Let’s lighten things up a bit!

flying multicolored hot air balloon

I want to write about something serious and topical, but also, I don’t. Where’s the fun in that? I mean, a bunch of other more influential people are already talking about the things that need addressing—what will I add to the discussion? If I’m not meaningfully adding something with substance, then what’s the point?

Woah. Hold on a moment there, Matthew. Where did this all come from? You wanted to write a post about something light and fluffy because things seem so dire everywhere and you’re feeling crushed under the weight of depression, anxiety, and the crushing power of social influence and responsibility, remember?

Oh, yes. That’s right.

So, let’s do that thing then!

Seems weird to do it after that introduction, yanno?

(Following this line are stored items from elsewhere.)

/-- Division by zero and division overflow complete and raise nothing: `HI` and `LO` are those of the
table of 43_alu_shift_muldiv.md R332, or, where the model is told to leave them open, a value nothing is
known of. The table is the default R332 marks as the spec's own (D28); the parameter that chooses between
the two is the model's (log 5, log 6). -/
def Obligations.DivideCorners : Prop :=
  ∀ (s : State) (rs rt : RegIdx),
    (s.cfg.divCorner = .table →
      (((s.readX rt).extractLsb' 0 32).toInt = 0 →
        CompletesHiLo (.div rs rt) s (((s.readX rs).extractLsb' 0 32).signExtend 64)
          (if 0 ≤ ((s.readX rs).extractLsb' 0 32).toInt then 0xFFFFFFFFFFFFFFFF#64 else 1#64))
      ∧ (((s.readX rt).extractLsb' 0 32).toNat = 0 →
        CompletesHiLo (.divu rs rt) s (((s.readX rs).extractLsb' 0 32).signExtend 64) 0xFFFFFFFFFFFFFFFF#64)
      ∧ (s.readX rt = 0#64 →
        CompletesHiLo (.ddiv rs rt) s (s.readX rs)
          (if 0 ≤ (s.readX rs).toInt then 0xFFFFFFFFFFFFFFFF#64 else 1#64)
        ∧ CompletesHiLo (.ddivu rs rt) s (s.readX rs) 0xFFFFFFFFFFFFFFFF#64)
      ∧ (((s.readX rs).extractLsb' 0 32).toInt = -2 ^ 31 → ((s.readX rt).extractLsb' 0 32).toInt = -1 →
        CompletesHiLo (.div rs rt) s 0#64 0xFFFFFFFF80000000#64)
      ∧ ((s.readX rs).toInt = -2 ^ 63 → (s.readX rt).toInt = -1 →
        CompletesHiLo (.ddiv rs rt) s 0#64 0x8000000000000000#64))
    ∧ (s.cfg.divCorner = .free →
      (((s.readX rt).extractLsb' 0 32).toInt = 0 →
        CompletesHiLo (.div rs rt) s (Config.divZero .div32 (s.readX rs)).1
          (Config.divZero .div32 (s.readX rs)).2)
      ∧ (((s.readX rt).extractLsb' 0 32).toNat = 0 →
        CompletesHiLo (.divu rs rt) s (Config.divZero .divu32 (s.readX rs)).1
          (Config.divZero .divu32 (s.readX rs)).2)
      ∧ (s.readX rt = 0#64 →
        CompletesHiLo (.ddiv rs rt) s (Config.divZero .div64 (s.readX rs)).1
          (Config.divZero .div64 (s.readX rs)).2
        ∧ CompletesHiLo (.ddivu rs rt) s (Config.divZero .divu64 (s.readX rs)).1
          (Config.divZero .divu64 (s.readX rs)).2)
      ∧ (((s.readX rs).extractLsb' 0 32).toInt = -2 ^ 31 → ((s.readX rt).extractLsb' 0 32).toInt = -1 →
        CompletesHiLo (.div rs rt) s (Config.divOvf .div32).1 (Config.divOvf .div32).2)
      ∧ ((s.readX rs).toInt = -2 ^ 63 → (s.readX rt).toInt = -1 →
        CompletesHiLo (.ddiv rs rt) s (Config.divOvf .div64).1 (Config.divOvf .div64).2))

/-! ## Control transfers -/

/-- The jumps, outside a delay slot: the absolute target is formed from the address of the delay slot and
the index, the register target is the register before the link is written (44_control_flow.md R373 to R379).
Under a width that is not the default, what is held is the model's choice (log 21). -/
def Obligations.Jumps : Prop :=
  ∀ (s : State) (index : BitVec 26) (rs rd : RegIdx), s.latch = none →
    CompletesTransfer (.j index) s true
      (((s.pc + 4#64) &&& 0xFFFFFFFFF0000000#64) ||| (index.setWidth 64 <<< 2)) []
    ∧ CompletesTransfer (.jal index) s true
      (((s.pc + 4#64) &&& 0xFFFFFFFFF0000000#64) ||| (index.setWidth 64 <<< 2)) [31]
    ∧ CompletesTransfer (.jr rs) s true (s.readX rs) []
    ∧ CompletesTransfer (.jalr rs rd) s true (s.readX rs) [rd]

/-- The branches that are not likely, outside a delay slot: their condition on all 64 bits, their target and
their link, written whether or not they are taken (44_control_flow.md R371, R372, R375, R380 to R383, R388,
R389, R392, R393). Under a width that is not the default, what is held is the model's choice (log 21). -/
def Obligations.Branches : Prop :=
  ∀ (s : State) (rs rt : RegIdx) (imm : BitVec 16), s.latch = none →
    BranchesIf (.beq rs rt imm) s (decide (s.readX rs = s.readX rt)) imm []
    ∧ BranchesIf (.bne rs rt imm) s (decide (s.readX rs ≠ s.readX rt)) imm []
    ∧ BranchesIf (.blez rs imm) s ((s.readX rs).msb || decide (s.readX rs = 0#64)) imm []
    ∧ BranchesIf (.bgtz rs imm) s (!(s.readX rs).msb && decide (s.readX rs ≠ 0#64)) imm []
    ∧ BranchesIf (.bltz rs imm) s (s.readX rs).msb imm []
    ∧ BranchesIf (.bgez rs imm) s (!(s.readX rs).msb) imm []
    ∧ BranchesIf (.bltzal rs imm) s (s.readX rs).msb imm [31]
    ∧ BranchesIf (.bgezal rs imm) s (!(s.readX rs).msb) imm [31]

/-- The likely branches, outside a delay slot: not taken, the delay slot is nullified; the link is written
whether or not they are taken (40_pipeline.md R205; 44_control_flow.md R384 to R387, R390, R391, R394,
R395). Under a width that is not the default, what is held is the model's choice (log 21). -/
def Obligations.LikelyBranches : Prop :=
  ∀ (s : State) (rs rt : RegIdx) (imm : BitVec 16), s.latch = none →
    BranchesLikelyIf (.beql rs rt imm) s (decide (s.readX rs = s.readX rt)) imm []
    ∧ BranchesLikelyIf (.bnel rs rt imm) s (decide (s.readX rs ≠ s.readX rt)) imm []
    ∧ BranchesLikelyIf (.blezl rs imm) s ((s.readX rs).msb || decide (s.readX rs = 0#64)) imm []
    ∧ BranchesLikelyIf (.bgtzl rs imm) s (!(s.readX rs).msb && decide (s.readX rs ≠ 0#64)) imm []
    ∧ BranchesLikelyIf (.bltzl rs imm) s (s.readX rs).msb imm []
    ∧ BranchesLikelyIf (.bgezl rs imm) s (!(s.readX rs).msb) imm []
    ∧ BranchesLikelyIf (.bltzall rs imm) s (s.readX rs).msb imm [31]
    ∧ BranchesLikelyIf (.bgezall rs imm) s (!(s.readX rs).msb) imm [31]

/-- The coprocessor-condition branches with `CU1` = 1, outside a delay slot: they read bit 23 of `FCSR`
(44_control_flow.md R371, R398 to R401). Under a width that is not the default, what is held is the model's
choice (log 21). -/
def Obligations.ConditionBranches : Prop :=
  ∀ (s : State) (imm : BitVec 16), s.latch = none → s.cu1 = true →
    BranchesIf (.bc1f imm) s (!s.fcsr.getLsbD 23) imm []
    ∧ BranchesIf (.bc1t imm) s (s.fcsr.getLsbD 23) imm []
    ∧ BranchesLikelyIf (.bc1fl imm) s (!s.fcsr.getLsbD 23) imm []
    ∧ BranchesLikelyIf (.bc1tl imm) s (s.fcsr.getLsbD 23) imm []

/-- After a control transfer that enters its delay slot, a delay-slot instruction that is done ends the
block: its effects are there, and the program counter is the target of a taken branch, or the address of the
branch plus two instruction widths when the branch is not taken (40_pipeline.md R206). Under a width that is
not the default, what is held is the model's choice (log 21). -/
def Obligations.DelaySlotThenTarget : Prop :=
  (∀ (s t : State) (p : PendingBranch) (e : BlockEntry) (i : Instr) (c : Changes) (P : State → Prop),
      s.sequenceOk → s.phase = .running → s.latch = some p → s.block = [e] → decodeWord e.word = some i →
      Completes i s c P → step s = .next t →
      P t ∧ Frame c s t ∧ t.block = [] ∧ t.latch = none
        ∧ t.pc = toPc s.cfg (if p.taken then p.target else p.ctAddr + 8#64))
    ∧ (∀ (s : State) (rs rt d : RegIdx) (imm v : BitVec 16),
      s.phase = .running → s.latch = none → s.readX rs ≠ s.readX rt →
      s.block = [⟨s.pc, encode (.beq rs rt imm)⟩, ⟨toPc s.cfg (s.pc + 4#64), encode (.ori 0 d v)⟩] →
      ∃ t u, step s = .next t ∧ step t = .next u ∧ u.pc = toPc s.cfg (s.pc + 8#64)
        ∧ u.readX d = if d = 0 then 0#64 else 0#48 ++ v)

/-! ## Moves -/

/-- The coprocessor-0 transfers complete in every state: a read gives the whole slot, a write changes the
writable bits of the slot and no other bit, and the word and doubleword forms are the same (45_move.md R410,
R412 to R415; 10_state.md R40). Under a width that is not the default, what is held is the model's choice
(log 21). -/
def Obligations.Cop0Moves : Prop :=
  ∀ (s : State) (rt rd : RegIdx),
    CompletesWriting (.mfc0 rt rd) s rt (fitWidth s.cfg.cp0Width (s.readC0 rd))
    ∧ CompletesWriting (.dmfc0 rt rd) s rt (fitWidth s.cfg.cp0Width (s.readC0 rd))
    ∧ Completes (.mtc0 rt rd) s { c0 := [rd] } (fun t => ∀ k, (t.readC0 rd).getLsbD k
        = if k < s.cfg.cp0Width.bits ∧ (writeMask rd).getLsbD k = true then (s.readX rt).getLsbD k
          else (s.readC0 rd).getLsbD k)
    ∧ Completes (.dmtc0 rt rd) s { c0 := [rd] } (fun t => ∀ k, (t.readC0 rd).getLsbD k
        = if k < s.cfg.cp0Width.bits ∧ (writeMask rd).getLsbD k = true then (s.readX rt).getLsbD k
          else (s.readC0 rd).getLsbD k)

/-- The write masks of the system-control registers (10_state.md R41 to R48). -/
def Obligations.WriteMasks : Prop :=
  (∀ i : RegIdx, i ∈ [0, 1, 5, 6, 9, 11, 17, 18, 19, 26, 27, 29] → writeMask i = 0xFFFFFFFF#64)
    ∧ (∀ i : RegIdx, i ∈ [2, 3, 4, 8, 10, 14, 30] → writeMask i = 0xFFFFFFFFFFFFFFFF#64)
    ∧ (∀ i : RegIdx, i ∈ [7, 15, 21, 22, 23, 24, 25, 31] → writeMask i = 0#64)
    ∧ writeMask 12 = 0xFF57FFFF#64 ∧ writeMask 13 = 0x300#64 ∧ writeMask 16 = 0x0F00800F#64
    ∧ writeMask 20 = 0xFFFFFFFE00000000#64 ∧ writeMask 28 = 0x0FFFFFC0#64

/-- The coprocessor-1 transfers with `CU1` = 1: all 64 bits of a floating-point register in both forms; the
two control registers, of which 0 discards a write and 31 stores the bits of its mask; every other number
halts the machine (45_move.md R416 to R419, R422, R423). Under a width that is not the default, what is held
is the model's choice (log 21). -/
def Obligations.Cop1Moves : Prop :=
  ∀ (s : State) (rt fs : RegIdx), s.cu1 = true →
    CompletesWriting (.mfc1 rt fs) s rt (s.readF fs)
    ∧ CompletesWriting (.dmfc1 rt fs) s rt (s.readF fs)
    ∧ Completes (.mtc1 rt fs) s { f := [fs] } (fun t => t.readF fs = fitWidth s.cfg.fprWidth (s.readX rt))
    ∧ Completes (.dmtc1 rt fs) s { f := [fs] } (fun t => t.readF fs = fitWidth s.cfg.fprWidth (s.readX rt))
    ∧ CompletesWriting (.cfc1 rt 0) s rt s.fcr0
    ∧ CompletesWriting (.cfc1 rt 31) s rt s.fcsr
    ∧ Completes (.ctc1 rt 0) s {} (fun _ => True)
    ∧ Completes (.ctc1 rt 31) s { fcsr := true } (fun t => t.fcsr = s.readX rt &&& 0x0183FFFF#64)
    ∧ (fs ≠ 0 → fs ≠ 31 → Halts (.cfc1 rt fs) s (.unsupportedFeature .fcrIndex)
        ∧ Halts (.ctc1 rt fs) s (.unsupportedFeature .fcrIndex))

/-! ## Boot -/

/-- Boot stage one seeds Status, Config and the stack pointer, and changes nothing else
(70_reset_and_hazards.md R512): the bits inside the write masks are those of the parameters, and from every
state the bits outside the write masks keep their values. -/
def Obligations.BootStageOne : Prop :=
  (∀ s : State, s.phase = .reset →
      ∃ t, step s = .next t
        ∧ t = { s with c0 := t.c0, x := s.x.set 29 s.cfg.bootSp, phase := .boot1Done }
        ∧ (∀ i : RegIdx, i ≠ 12 → i ≠ 16 → t.readC0 i = s.readC0 i)
        ∧ t.readC0 12 = (s.readC0 12 &&& ~~~0xFF57FFFF#64) ||| (s.cfg.bootStatus &&& 0xFF57FFFF#64)
        ∧ t.readC0 16 = (s.readC0 16 &&& ~~~0x0F00800F#64) ||| (s.cfg.bootConfig &&& 0x0F00800F#64))
    ∧ (∀ t, step State.reset = .next t → t.readC0 12 = 0x34000000#64 ∧ t.readC0 16 = 0x0006E463#64
        ∧ t.readX 29 = 0xFFFFFFFFA4001FF0#64)

/-- Boot stage two copies the first 4096 bytes of the cartridge to the data memory, sets the program
counter to the entry address and changes nothing else; a shorter cartridge is fatal with nothing copied
(70_reset_and_hazards.md R513, R514). -/
def Obligations.BootStageTwo : Prop :=
  ∀ s : State, s.phase = .boot1Done →
    (4096 ≤ s.cart.length →
      ∃ t, step s = .next t ∧ t = { s with mem := t.mem, pc := t.pc, phase := .running }
        ∧ (s.cfg.bootEntry = .windowStart → t.pc = 0xFFFFFFFFA4000000#64)
        ∧ (s.cfg.bootEntry = .bootCode → t.pc = 0xFFFFFFFFA4000040#64)
        ∧ (s.mem.wf = true → ∀ i < 4096, s.cart[i]? = some (t.dmem i))
        ∧ (∀ i < 4096, t.imem i = s.imem i) ∧ ∀ a < 0x04000000, t.ram a = s.ram a)
    ∧ (s.cart.length < 4096 → step s = .next { s with phase := .halted .bootFailure })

Well…I suppose it’s weird to some degree. But we can still do it anyway? 🤷‍♀️

Okie dokie. Knock, knock.

Ugh, really?

Yes, really! Please, just say the thing.

Fiiine… Who’s there?

How should I know? I wasn’t there to answer the door; you tell me.

🤨

M3

The mysterious odour.

21812.15.7

I was at work one day as I often was at the time. Washing dishes, deep in thought. It was actually when I wrote these very words in my journal immediately after they popped into my head! I thought it was amazing. Now we’ll find out soon if it actually was. Or is.

So there I was; spray wand in one hand, dirty dish in the other. Which hand was which, I don’t recall—and as I said before, I wrote this all down the moment after it happened. Either way, it was probably right and left respectively.

But that’s not important. What’s important is that I was getting wet while washing dishes when I noticed a faint smell of… something. Something that I couldn’t categorize. It was like burning… gas, perhaps? No. More like rubber that had been out in the sunlight all day—like tires! But more like rubber tires that were made of hard-boiled eggs that have been left on the counter overnight.

I really couldn’t figure out the smell, and I couldn’t determine the source. I looked around and everything was normal. Seemingly normal.

So I did what I always do when I can’t figure out what caused something or there’s no apparent explanation; I blamed myself.

“Blamed” may not be quite the right word there, but… well, yeah. That’s accurate. Besides… I was used to my body emitting odd smells. And my body had been doing that a lot recently.

Again, “recently” was then when I wrote these very words and not now. Now my body doesn’t do that anymore. Now my body is fine. I’m fine. I’m normal. My smell is normal. I’m okay. At least… I hope that it is okay when I read this story to you—which is happening now and not then… but now. (Although, you might be reading this?)

So how could I know that I’m okay and normal and “odour neutral” now—in the future, which is now—the present—now, when I wrote this then and not now, when I’m actually saying this to you with my voice (maybe?) in the present? Well… best not think about that too much. Let’s just accept the fact that right now (the actual present, not then) I’m okay and everything—me—is/am normal.

So the smell… I assumed that came from me (that my body had emitted)…

**pause for dramatic effect**

Yanno, let’s talk about the word “emit”. That’s a really weird word, isn’t it?